FIXED DIFFERENCES - A fixed difference is a polymorphic site at which all of the sequences of one group are different
from all of the sequences of a second group.
SHARED
POLYMORPHISMS - A shared polymorphism
is a polymorphic site at which each of two groups of sequences are found to
have at least two of the same bases.
Fst AND POPULATION MIGRATION RATES - Fst
values, between pairs of populations, and estimates of Nm, assuming diploidy (i.e. N is the
effective number of diploid individuals) calculated according to equation 4 (except using a factor of 1/4) of
Hudson et al., 1992. This estimate
should be multiplied by 4/3 to get the
corresponding number for an X linked locus. It
should be multiplied by 2 to get the corresponding number for a haploid
locus. Also if the locus is haploid and
sex-limited (e.g. mitochondria), the estimate should be multiplied by 2, and then it applies only to
the number of individuals of the sex
that carry the locus.
POLYMORPHIC
SITE FREQUENCIES PER GROUP FOLDED
& ROOTED -These tables give the counts of the number of lines that
carry a polymorphism of a certain frequency. For example, a site in which two
sequences are different from the remaining n-2 sequences is counted in either
category 2 or category n-2 (depending
on whether the distribution is folded, or if
not depending on the value of the root sequence. There
are two tables, one for the folded distribution which shows only the frequencies for the rarest
bases, and one for the rooted distribution.
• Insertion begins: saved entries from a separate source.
-- ==== Sys2Proof/Machine/Residue.lean ====
section
/-! DEFINITION. The Residue unit (43_residue): `RS_SETUP`, `RS_DECODE`, and the residue type selectors. -/

namespace Sys2Proof.Machine

/-- `RS[r]`. -/
def State.residue (s : State) (r : Nat) : Residue := aget s.dec.tabs.rs r

/-- Write `RS[r]`. -/
def setResidue (r : Nat) (g : Residue → Residue) : M Unit :=
  M.update (State.mapTabs fun t => { t with rs := aset t.rs r (g (aget t.rs r)) })

/-- A residue number is below `N_RESIDUES` (R271, R280). -/
def residueOperand (r : Nat) : M Unit := fun s => M.operand (r < s.dec.counts.nResidues) s

-- RS_SETUP

/-- The high part of a cascade, where its flag is set (R273). -/
def readHigh (flag : Nat) : M Nat := if flag = 1 then readBits 5 else pure 0

/-- The cascade flags of one class (R273). -/
def readCascade : M Nat := do
  let low ← readBits 3
  let flag ← readBit
  let high ← readHigh flag
  pure (high * 8 + low)

/-- The book of one class in one pass (R274). -/
def readBook (cascade pass : Nat) : M (Option Nat) := do
  if bitOf cascade pass then
    let b ← readBits 8
    pure (some b)
  else pure none

/-- Every book named is below `N_CODEBOOKS` (R275). -/
def booksBelow (n : Nat) (books : List (List (Option Nat))) : Bool :=
  books.all fun row => row.all fun b =>
    match b with
    | some k => k < n
    | none => true

/-- Every book named has a lookup (93_implementation_defined, U16). -/
def State.booksLookUp (s : State) (books : List (List (Option Nat))) : Bool :=
  books.all fun row => row.all fun b => b.all fun k => (s.codebook k).lookupType ≠ 0

/-- `RS_SETUP` after the type field (R272 to R275). The last check is U16 of 93_implementation_defined, "fault at setup of the residue that names it", against
R275's "is not rejected here": the model's choice between the two (log 17). -/
def residueBody (r t : Nat) : M Unit := do
  residueOperand r
  let b ← readBits 24
  let e ← readBits 24
  let p ← readBits 24
  let nc ← readBits 6
  let cbk ← readBits 8
  let cascade ← collect (nc + 1) 0 fun _ => readCascade
  let books ← collect (nc + 1) 0 fun k => collect Config.nPasses 0 fun pass => readBook (aget cascade k) pass
  let n ← M.read fun s => s.dec.counts.nCodebooks
  M.ensure (cbk < n ∧ booksBelow n books = true) (.fault .residueBook)
  let dim ← M.read fun s => (s.codebook cbk).dim
  M.ensure (dim ≠ 0) (.fault .zeroDim)
  M.ensure (b ≤ e) (.fault .residueRange)
  let looked ← M.read fun s => s.booksLookUp books
  M.ensure (looked = true) (.fault .vectorWithoutLookup)
  setResidue r fun _ =>
    { rtype := t, beginPos := b, endPos := e, partSize := p + 1, nclass := nc + 1, classbook := cbk, cascade := cascade, books := books }

/-- `RS_SETUP(r)` (R271). -/
def residueSetup (r : Nat) : M Unit := do
  residueOperand r
  let t ← readBits 16
  match t with
  | 0 => residueBody r 0
  | 1 => residueBody r 1
  | 2 => residueBody r 2
  | _ => M.raise .unsupportedResidueType

-- RS_DECODE

/-- `lim_begin` (R281). -/
def limBegin (rs : Residue) (size : Nat) : Nat := min rs.beginPos size

/-- `partitions_to_read` (R281). -/
def partitionsToRead (rs : Residue) (size : Nat) : Nat := (min rs.endPos size - limBegin rs size) / rs.partSize

/-- The base-`NCLASS` digits of a classification, `k` of them, the most significant first (R283). -/
def classDigits (nclass : Nat) : Nat → Nat → List Nat
  | 0, _ => []
  | k + 1, t => classDigits nclass k (t / nclass) ++ [t % nclass]

/-- Write `CLASSIF[j][q ..]` (R283). -/
def setClassif (j q : Nat) (ds : List Nat) : M Unit :=
  M.update
    (State.mapWork fun w =>
      let row := aget w.classif j
      { w with classif := aset w.classif j (atake q row ++ overlay ds (row.drop q)) })

/-- `classify(j, q)` (R283). -/
def classify (rs : Residue) (cpc j q : Nat) : M Unit := do
  let t ← codebookScalar rs.classbook
  setClassif j q (classDigits rs.nclass cpc t)

/-- Partition format 0, strided (R285). -/
def decodeStrided (rs : Residue) (book : Nat) (v : Vec) (off : Nat) : M Unit := do
  let d ← M.read fun s => (s.codebook book).dim
  M.ensure (d ≠ 0) (.fault .zeroDim)
  forN (rs.partSize / d) 0 fun i => codebookVector book v (off + i) (rs.partSize / d)

/-- Partition format 1, contiguous (R286): the vectors start at `off`, `off + d`, ... until the partition is covered. -/
def decodeContiguous (rs : Residue) (book : Nat) (v : Vec) (off : Nat) : M Unit := do
  let d ← M.read fun s => (s.codebook book).dim
  forN (if d = 0 then 1 else (rs.partSize + d - 1) / d) 0 fun i => codebookVector book v (off + i * d) 1

/-- `decode_partition` (R284). -/
def decodePartition (rs : Residue) (book : Nat) (v : Vec) (off : Nat) : M Unit :=
  if rs.rtype = 0 then decodeStrided rs book v off else decodeContiguous rs book v off

/-- Vector `j` of partition `q` in one pass (R282). -/
def residueCell (rs : Residue) (vs : List Vec) (lim pass q j : Nat) : M Unit := do
  let cls ← M.read fun s => aget (aget s.dec.work.classif j) q
  match aget (aget rs.books cls) pass with
  | some book => decodePartition rs book (aget vs j) (lim + q * rs.partSize)
  | none => pure ()

/-- Run `body` for each vector that is not skipped (R282). -/
def forKept (dnd : List Bool) (body : Nat → M Unit) : M Unit :=
  forN dnd.length 0 fun j => if aget dnd j then pure () else body j

/-- The classifications of a group, in pass 0 only (R282). -/
def classifyGroup (rs : Residue) (dnd : List Bool) (cpc pass g : Nat) : M Unit :=
  if pass = 0 then forKept dnd fun j => classify rs cpc j (g * cpc) else pure ()

/-- One group of `cpc` partitions in one pass (R282). -/
def residueGroup (rs : Residue) (vs : List Vec) (dnd : List Bool) (lim total cpc pass g : Nat) : M Unit := do
  classifyGroup rs dnd cpc pass g
  forN (min cpc (total - g * cpc)) (g * cpc) fun q => forKept dnd fun j => residueCell rs vs lim pass q j

/-- `RS_INNER` (R282). -/
def residueInner (rs : Residue) (vs : List Vec) (dnd : List Bool) (size : Nat) : M Unit := do
  let cpc ← M.read fun s => (s.codebook rs.classbook).dim
  M.ensure (cpc ≠ 0) (.fault .zeroDim)
  let total := partitionsToRead rs size
  forN Config.nPasses 0 fun pass =>
    forN ((total + cpc - 1) / cpc) 0 fun g => residueGroup rs vs dnd (limBegin rs size) total cpc pass g

/-- `CUR[c][0..n-1] <- +0.0` (R288). -/
def zeroSpectrum (n c : Nat) : M Unit :=
  M.update fun s => s.setCur c (overlay (List.replicate n f32Zero) (s.cur c))

/-- Element `j` of every group of `m`, from position 0: the share of channel `j` (R287). -/
def deinterleave (v : List F32) (m n j : Nat) : List F32 := (List.range n).map fun i => aget v (i * m + j)

/-- `RS_DECODE` of types 0 and 1 (R287). -/
def residueSeparate (rs : Residue) (chans : List Nat) (dnd : List Bool) (n : Nat) : M Unit := do
  forList chans (zeroSpectrum n)
  residueInner rs (chans.map fun c => { ref := .cur c, size := n }) dnd n

/-- The one vector of a type 2 decode of `m` channels, unless every channel is skipped (R287). -/
def residueJoint (rs : Residue) (dnd : List Bool) (size : Nat) : M Unit :=
  if dnd.all id then pure () else residueInner rs [{ ref := .interleave, size := size }] [false] size

/-- `RS_DECODE` of type 2 (R287). R287 lets an implementation zero more than `n*m` elements of `INTERLEAVE`; that exactly `n*m` are zeroed and the elements above
them keep what they held is the model's choice (log 31): none of them is read. -/
def residueInterleaved (rs : Residue) (chans : List Nat) (dnd : List Bool) (n : Nat) : M Unit := do
  let m := chans.length
  M.update (State.mapWork fun w => { w with interleave := overlay (List.replicate (n * m) f32Zero) w.interleave })
  residueJoint rs dnd (n * m)
  forN m 0 fun j => M.update fun s =>
    s.setCur (aget chans j) (overlay (deinterleave s.dec.work.interleave m n j) (s.cur (aget chans j)))

/-- `RS_DECODE(r, chans, n)` (R280). R280 gives `n = CUR_BLOCK / 2` and the channels of one submap; issued alone with another `n` or another ascending list it runs
as given, which is the model's choice (log 35). `CLASSIF` and `DO_NOT_DECODE` are alive only inside one `RS_DECODE` (10_state R63); that they keep their last values
after it is the model's choice (log 31). -/
def residueDecode (r : Nat) (chans : List Nat) (n : Nat) : M Unit := do
  residueOperand r
  binsOperand n
  let chn ← M.read fun s => s.dec.hdr.channels
  M.operand (chans.all (fun c => c < chn) = true ∧ ascending chans = true)
  let rs ← M.read fun s => s.residue r
  M.operand (0 < rs.partSize ∧ 0 < rs.nclass)
  let need ← M.read fun s => s.dec.work.needResidue
  let dnd := doNotDecodeOf need chans
  M.update (State.mapWork fun w => { w with doNotDecode := overlay dnd w.doNotDecode })
  if rs.rtype = 2 then residueInterleaved rs chans dnd n else residueSeparate rs chans dnd n

/-- RS_SETUP (R271). -/
def execRsSetup (r : Nat) (s : State) : Out := microUnit (residueSetup r) s

/-- RS_DECODE (R280). -/
def execRsDecode (r : Nat) (chans : List Nat) (n : Nat) (s : State) : Out := microUnit (residueDecode r chans n) s

/-- RESIDUE_TYPE_0: `residue_type` has been read as 0 (R271); the entry's partitions have the strided format (R285). -/
def execResidueType0 (r : Nat) (s : State) : Out := microUnit (residueBody r 0) s

/-- RESIDUE_TYPE_1: `residue_type` has been read as 1 (R271); the entry's partitions have the contiguous format (R286). -/
def execResidueType1 (r : Nat) (s : State) : Out := microUnit (residueBody r 1) s

/-- RESIDUE_TYPE_2: `residue_type` has been read as 2 (R271); the entry's channels are one interleaved vector (R287). -/
def execResidueType2 (r : Nat) (s : State) : Out := microUnit (residueBody r 2) s

end Sys2Proof.Machine
end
A rooted distribution is not shown if the analysis includes only one
group. The table for the rooted
distribution is based on an outgroup sequence chosen from one of the
other sequence groups. The method for
picking outgroups is very simple. The
outgroup sequence for one group is the
first sequence listed in the most divergent other group. This may not be an ideal outgroup for
various reasons. Some properties of
these distributions are known for some
models and the distributions are useful for considering questions about
changing population size and natural selection. See papers by Tajima and also
by Fu.
SITES
WITH MORE THAN TWO BASES SEGREGATING - A number of analyses assume an infinite
sites model, under which a polymorphic site is caused by exactly one mutation
and there can be no more than two bases segregating. This table lists those
sites that are clearly not consistent with this assumption. If desired, the
program can be rerun using analysis option 'd' to exclude these sites.
D STATISTICS
- These indices are measures of departure from a neutral Fisher-Wright
model. See Tajima (1989) and Fu and Li (1993).
These statistics rely on a count of the number of polymorphic sites. The
counts that are used come directly from the site frequency distribution.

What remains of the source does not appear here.